-- ==== Sys2Proof/Laws/State.lean ====
section
/-! SUPPORT. One lemma per field per state update, true by rfl. -/

namespace Sys2Proof.Machine

variable (s : State)
/-! ### `State.setAccerr` (R47) -/
@[simp] theorem State.setAccerr_done : s.setAccerr.done = s.done := rfl
@[simp] theorem State.setAccerr_err : s.setAccerr.err = s.err := rfl
@[simp] theorem State.setAccerr_accerr : s.setAccerr.accerr = true := rfl
@[simp] theorem State.setAccerr_errcode : s.setAccerr.errcode = s.errcode := rfl
@[simp] theorem State.setAccerr_irqEn : s.setAccerr.irqEn = s.irqEn := rfl
@[simp] theorem State.setAccerr_src : s.setAccerr.src = s.src := rfl
@[simp] theorem State.setAccerr_len : s.setAccerr.len = s.len := rfl
@[simp] theorem State.setAccerr_dst : s.setAccerr.dst = s.dst := rfl
@[simp] theorem State.setAccerr_outlen : s.setAccerr.outlen = s.outlen := rfl
@[simp] theorem State.setAccerr_kreg : s.setAccerr.kreg = s.kreg := rfl
@[simp] theorem State.setAccerr_inflight : s.setAccerr.inflight = s.inflight := rfl
@[simp] theorem State.setAccerr_dmem : s.setAccerr.dmem = s.dmem := rfl
@[simp] theorem State.setAccerr_dmemDraw : s.setAccerr.dmemDraw = s.dmemDraw := rfl
@[simp] theorem State.setAccerr_draws : s.setAccerr.draws = s.draws := rfl
@[simp] theorem State.setAccerr_rdata : s.setAccerr.rdata = s.rdata := rfl
@[simp] theorem State.setAccerr_arrivals : s.setAccerr.arrivals = s.arrivals := rfl

/-! ### `State.finish` (R75) -/
@[simp] theorem State.finish_done : s.finish.done = true := rfl
@[simp] theorem State.finish_err : s.finish.err = s.err := rfl
@[simp] theorem State.finish_accerr : s.finish.accerr = s.accerr := rfl
@[simp] theorem State.finish_errcode : s.finish.errcode = s.errcode := rfl
@[simp] theorem State.finish_irqEn : s.finish.irqEn = s.irqEn := rfl
@[simp] theorem State.finish_src : s.finish.src = s.src := rfl
@[simp] theorem State.finish_len : s.finish.len = s.len := rfl
@[simp] theorem State.finish_dst : s.finish.dst = s.dst := rfl
@[simp] theorem State.finish_outlen : s.finish.outlen = s.outlen := rfl
@[simp] theorem State.finish_kreg : s.finish.kreg = s.kreg := rfl
@[simp] theorem State.finish_inflight : s.finish.inflight = none := rfl
@[simp] theorem State.finish_dmem : s.finish.dmem = s.dmem := rfl
@[simp] theorem State.finish_dmemDraw : s.finish.dmemDraw = s.dmemDraw := rfl
@[simp] theorem State.finish_draws : s.finish.draws = s.draws := rfl
@[simp] theorem State.finish_rdata : s.finish.rdata = s.rdata := rfl
@[simp] theorem State.finish_arrivals : s.finish.arrivals = s.arrivals := rfl

/-! ### `State.writeStatus` (R22) -/
@[simp] theorem State.writeStatus_done (v : Word) : (s.writeStatus v).done =
    (s.done && !v.getLsbD 1) := rfl
@[simp] theorem State.writeStatus_err (v : Word) : (s.writeStatus v).err =
    (s.err && !v.getLsbD 2) := rfl
@[simp] theorem State.writeStatus_accerr (v : Word) : (s.writeStatus v).accerr =
    (s.accerr && !v.getLsbD 3) := rfl
@[simp] theorem State.writeStatus_errcode (v : Word) : (s.writeStatus v).errcode = s.errcode := rfl
@[simp] theorem State.writeStatus_irqEn (v : Word) : (s.writeStatus v).irqEn = s.irqEn := rfl
@[simp] theorem State.writeStatus_src (v : Word) : (s.writeStatus v).src = s.src := rfl
@[simp] theorem State.writeStatus_len (v : Word) : (s.writeStatus v).len = s.len := rfl
@[simp] theorem State.writeStatus_dst (v : Word) : (s.writeStatus v).dst = s.dst := rfl
@[simp] theorem State.writeStatus_outlen (v : Word) : (s.writeStatus v).outlen = s.outlen := rfl
@[simp] theorem State.writeStatus_kreg (v : Word) : (s.writeStatus v).kreg = s.kreg := rfl
@[simp] theorem State.writeStatus_inflight (v : Word) : (s.writeStatus v).inflight =
    s.inflight := rfl
@[simp] theorem State.writeStatus_dmem (v : Word) : (s.writeStatus v).dmem = s.dmem := rfl
@[simp] theorem State.writeStatus_dmemDraw (v : Word) : (s.writeStatus v).dmemDraw =
    s.dmemDraw := rfl
@[simp] theorem State.writeStatus_draws (v : Word) : (s.writeStatus v).draws = s.draws := rfl
@[simp] theorem State.writeStatus_rdata (v : Word) : (s.writeStatus v).rdata = s.rdata := rfl
@[simp] theorem State.writeStatus_arrivals (v : Word) : (s.writeStatus v).arrivals =
    s.arrivals := rfl

/-! ### `State.putBytes` (R52) -/
@[simp] theorem State.putBytes_done (a : Nat) (v : List Byte) : (s.putBytes a v).done =
    s.done := rfl
@[simp] theorem State.putBytes_err (a : Nat) (v : List Byte) : (s.putBytes a v).err = s.err := rfl
@[simp] theorem State.putBytes_accerr (a : Nat) (v : List Byte) : (s.putBytes a v).accerr =
    s.accerr := rfl
@[simp] theorem State.putBytes_errcode (a : Nat) (v : List Byte) : (s.putBytes a v).errcode =
    s.errcode := rfl
@[simp] theorem State.putBytes_irqEn (a : Nat) (v : List Byte) : (s.putBytes a v).irqEn =
    s.irqEn := rfl
@[simp] theorem State.putBytes_src (a : Nat) (v : List Byte) : (s.putBytes a v).src = s.src := rfl
@[simp] theorem State.putBytes_len (a : Nat) (v : List Byte) : (s.putBytes a v).len = s.len := rfl
@[simp] theorem State.putBytes_dst (a : Nat) (v : List Byte) : (s.putBytes a v).dst = s.dst := rfl
@[simp] theorem State.putBytes_outlen (a : Nat) (v : List Byte) : (s.putBytes a v).outlen =
    s.outlen := rfl
@[simp] theorem State.putBytes_kreg (a : Nat) (v : List Byte) : (s.putBytes a v).kreg =
    s.kreg := rfl
@[simp] theorem State.putBytes_inflight (a : Nat) (v : List Byte) : (s.putBytes a v).inflight =
    s.inflight := rfl
@[simp] theorem State.putBytes_dmem (a : Nat) (v : List Byte) : (s.putBytes a v).dmem =
    Memory.setBytes s.dmem a v := rfl
@[simp] theorem State.putBytes_dmemDraw (a : Nat) (v : List Byte) : (s.putBytes a v).dmemDraw =
    s.dmemDraw := rfl
@[simp] theorem State.putBytes_draws (a : Nat) (v : List Byte) : (s.putBytes a v).draws =
    s.draws := rfl
@[simp] theorem State.putBytes_rdata (a : Nat) (v : List Byte) : (s.putBytes a v).rdata =
    s.rdata := rfl
@[simp] theorem State.putBytes_arrivals (a : Nat) (v : List Byte) : (s.putBytes a v).arrivals =
    s.arrivals := rfl

/-! ### `State.havoc` (R122) -/
@[simp] theorem State.havoc_done (a n : Nat) : (s.havoc a n).done = s.done := rfl
@[simp] theorem State.havoc_err (a n : Nat) : (s.havoc a n).err = s.err := rfl
@[simp] theorem State.havoc_accerr (a n : Nat) : (s.havoc a n).accerr = s.accerr := rfl
@[simp] theorem State.havoc_errcode (a n : Nat) : (s.havoc a n).errcode = s.errcode := rfl
@[simp] theorem State.havoc_irqEn (a n : Nat) : (s.havoc a n).irqEn = s.irqEn := rfl
@[simp] theorem State.havoc_src (a n : Nat) : (s.havoc a n).src = s.src := rfl
@[simp] theorem State.havoc_len (a n : Nat) : (s.havoc a n).len = s.len := rfl
@[simp] theorem State.havoc_dst (a n : Nat) : (s.havoc a n).dst = s.dst := rfl
@[simp] theorem State.havoc_outlen (a n : Nat) : (s.havoc a n).outlen = s.outlen := rfl
@[simp] theorem State.havoc_kreg (a n : Nat) : (s.havoc a n).kreg = s.kreg := rfl
@[simp] theorem State.havoc_inflight (a n : Nat) : (s.havoc a n).inflight = s.inflight := rfl
@[simp] theorem State.havoc_dmem (a n : Nat) : (s.havoc a n).dmem =
    Memory.setBytes s.dmem a ((List.range n).map fun i => Config.freeByte s.draws (a + i)) := rfl
@[simp] theorem State.havoc_dmemDraw (a n : Nat) : (s.havoc a n).dmemDraw = s.dmemDraw := rfl
@[simp] theorem State.havoc_draws (a n : Nat) : (s.havoc a n).draws = s.draws + 1 := rfl
@[simp] theorem State.havoc_rdata (a n : Nat) : (s.havoc a n).rdata = s.rdata := rfl
@[simp] theorem State.havoc_arrivals (a n : Nat) : (s.havoc a n).arrivals = s.arrivals := rfl

/-! ### `State.pop` (R57) -/
@[simp] theorem State.pop_done : s.pop.done = s.done := rfl
@[simp] theorem State.pop_err : s.pop.err = s.err := rfl
@[simp] theorem State.pop_accerr : s.pop.accerr = s.accerr := rfl
@[simp] theorem State.pop_errcode : s.pop.errcode = s.errcode := rfl
@[simp] theorem State.pop_irqEn : s.pop.irqEn = s.irqEn := rfl
@[simp] theorem State.pop_src : s.pop.src = s.src := rfl
@[simp] theorem State.pop_len : s.pop.len = s.len := rfl
@[simp] theorem State.pop_dst : s.pop.dst = s.dst := rfl
@[simp] theorem State.pop_outlen : s.pop.outlen = s.outlen := rfl
@[simp] theorem State.pop_kreg : s.pop.kreg = s.kreg := rfl
@[simp] theorem State.pop_inflight : s.pop.inflight = s.inflight := rfl
@[simp] theorem State.pop_dmem : s.pop.dmem = s.dmem := rfl
@[simp] theorem State.pop_dmemDraw : s.pop.dmemDraw = s.dmemDraw := rfl
@[simp] theorem State.pop_draws : s.pop.draws = s.draws := rfl
@[simp] theorem State.pop_rdata : s.pop.rdata = s.rdata := rfl
@[simp] theorem State.pop_arrivals : s.pop.arrivals = s.arrivals.tail := rfl

/-! ### `State.launch` (R73) -/
@[simp] theorem State.launch_done (w : Word) : (s.launch w).done = false := rfl
@[simp] theorem State.launch_err (w : Word) : (s.launch w).err = false := rfl
@[simp] theorem State.launch_accerr (w : Word) : (s.launch w).accerr = s.accerr := rfl
@[simp] theorem State.launch_errcode (w : Word) : (s.launch w).errcode = 0 := rfl
@[simp] theorem State.launch_irqEn (w : Word) : (s.launch w).irqEn = s.irqEn := rfl
@[simp] theorem State.launch_src (w : Word) : (s.launch w).src = s.src := rfl
@[simp] theorem State.launch_len (w : Word) : (s.launch w).len = s.len := rfl
@[simp] theorem State.launch_dst (w : Word) : (s.launch w).dst = s.dst := rfl
@[simp] theorem State.launch_outlen (w : Word) : (s.launch w).outlen = 0 := rfl
@[simp] theorem State.launch_kreg (w : Word) : (s.launch w).kreg = s.kreg := rfl
@[simp] theorem State.launch_inflight (w : Word) : (s.launch w).inflight =
    some { word := w, src := s.src, len := s.len, dst := s.dst } := rfl
@[simp] theorem State.launch_dmem (w : Word) : (s.launch w).dmem = s.dmem := rfl
@[simp] theorem State.launch_dmemDraw (w : Word) : (s.launch w).dmemDraw = s.dmemDraw := rfl
@[simp] theorem State.launch_draws (w : Word) : (s.launch w).draws = s.draws := rfl
@[simp] theorem State.launch_rdata (w : Word) : (s.launch w).rdata = s.rdata := rfl
@[simp] theorem State.launch_arrivals (w : Word) : (s.launch w).arrivals = s.arrivals := rfl

/-! ### `State.failCommand` (R122) -/
@[simp] theorem State.failCommand_done (e : ErrCode) : (s.failCommand e).done = true := rfl
@[simp] theorem State.failCommand_err (e : ErrCode) : (s.failCommand e).err = true := rfl
@[simp] theorem State.failCommand_accerr (e : ErrCode) : (s.failCommand e).accerr = s.accerr := rfl
@[simp] theorem State.failCommand_errcode (e : ErrCode) : (s.failCommand e).errcode = e.code := rfl
@[simp] theorem State.failCommand_irqEn (e : ErrCode) : (s.failCommand e).irqEn = s.irqEn := rfl
@[simp] theorem State.failCommand_src (e : ErrCode) : (s.failCommand e).src = s.src := rfl
@[simp] theorem State.failCommand_len (e : ErrCode) : (s.failCommand e).len = s.len := rfl
@[simp] theorem State.failCommand_dst (e : ErrCode) : (s.failCommand e).dst = s.dst := rfl
@[simp] theorem State.failCommand_outlen (e : ErrCode) : (s.failCommand e).outlen = s.outlen := rfl
@[simp] theorem State.failCommand_kreg (e : ErrCode) : (s.failCommand e).kreg = s.kreg := rfl
@[simp] theorem State.failCommand_inflight (e : ErrCode) : (s.failCommand e).inflight = none := rfl
@[simp] theorem State.failCommand_dmem (e : ErrCode) : (s.failCommand e).dmem = s.dmem := rfl
@[simp] theorem State.failCommand_dmemDraw (e : ErrCode) : (s.failCommand e).dmemDraw =
    s.dmemDraw := rfl
@[simp] theorem State.failCommand_draws (e : ErrCode) : (s.failCommand e).draws = s.draws := rfl
@[simp] theorem State.failCommand_rdata (e : ErrCode) : (s.failCommand e).rdata = s.rdata := rfl
@[simp] theorem State.failCommand_arrivals (e : ErrCode) : (s.failCommand e).arrivals =
    s.arrivals := rfl

/-! ### `State.resetRegisters` (R134) -/
@[simp] theorem State.resetRegisters_done : s.resetRegisters.done = false := rfl
@[simp] theorem State.resetRegisters_err : s.resetRegisters.err = false := rfl
@[simp] theorem State.resetRegisters_accerr : s.resetRegisters.accerr = false := rfl
@[simp] theorem State.resetRegisters_errcode : s.resetRegisters.errcode = 0 := rfl
@[simp] theorem State.resetRegisters_irqEn : s.resetRegisters.irqEn = false := rfl
@[simp] theorem State.resetRegisters_src : s.resetRegisters.src = 0 := rfl
@[simp] theorem State.resetRegisters_len : s.resetRegisters.len = 0 := rfl
@[simp] theorem State.resetRegisters_dst : s.resetRegisters.dst = 0 := rfl
@[simp] theorem State.resetRegisters_outlen : s.resetRegisters.outlen = 0 := rfl
@[simp] theorem State.resetRegisters_kreg : s.resetRegisters.kreg = Vector.replicate 12 0 := rfl
@[simp] theorem State.resetRegisters_inflight : s.resetRegisters.inflight = none := rfl
@[simp] theorem State.resetRegisters_dmem : s.resetRegisters.dmem = s.dmem := rfl
@[simp] theorem State.resetRegisters_dmemDraw : s.resetRegisters.dmemDraw = s.dmemDraw := rfl
@[simp] theorem State.resetRegisters_draws : s.resetRegisters.draws = s.draws := rfl
@[simp] theorem State.resetRegisters_rdata : s.resetRegisters.rdata = s.rdata := rfl
@[simp] theorem State.resetRegisters_arrivals : s.resetRegisters.arrivals = s.arrivals := rfl

/-! ### `State.hardReset` (R134) -/
@[simp] theorem State.hardReset_done : s.hardReset.done = false := rfl
@[simp] theorem State.hardReset_err : s.hardReset.err = false := rfl
@[simp] theorem State.hardReset_accerr : s.hardReset.accerr = false := rfl
@[simp] theorem State.hardReset_errcode : s.hardReset.errcode = 0 := rfl
@[simp] theorem State.hardReset_irqEn : s.hardReset.irqEn = false := rfl
@[simp] theorem State.hardReset_src : s.hardReset.src = 0 := rfl
@[simp] theorem State.hardReset_len : s.hardReset.len = 0 := rfl
@[simp] theorem State.hardReset_dst : s.hardReset.dst = 0 := rfl
@[simp] theorem State.hardReset_outlen : s.hardReset.outlen = 0 := rfl
@[simp] theorem State.hardReset_kreg : s.hardReset.kreg = Vector.replicate 12 0 := rfl
@[simp] theorem State.hardReset_inflight : s.hardReset.inflight = none := rfl
@[simp] theorem State.hardReset_dmem : s.hardReset.dmem = [] := rfl
@[simp] theorem State.hardReset_dmemDraw : s.hardReset.dmemDraw = s.draws := rfl
@[simp] theorem State.hardReset_draws : s.hardReset.draws = s.draws + 1 := rfl
@[simp] theorem State.hardReset_rdata : s.hardReset.rdata = s.rdata := rfl
@[simp] theorem State.hardReset_arrivals : s.hardReset.arrivals = s.arrivals := rfl

end Sys2Proof.Machine
end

_ _ _ _ _

PROBLEM
Sift the material for lines that include the word "none", and copy each one.

ANSWER SPACE
@[simp] theorem State.finish_inflight : s.finish.inflight = none := rfl
@[simp] theorem State.failCommand_inflight (e : ErrCode) : (s.failCommand e).inflight = none := rfl
@[simp] theorem State.resetRegisters_inflight : s.resetRegisters.inflight = none := rfl
@[simp] theorem State.hardReset_inflight : s.hardReset.inflight = none := rfl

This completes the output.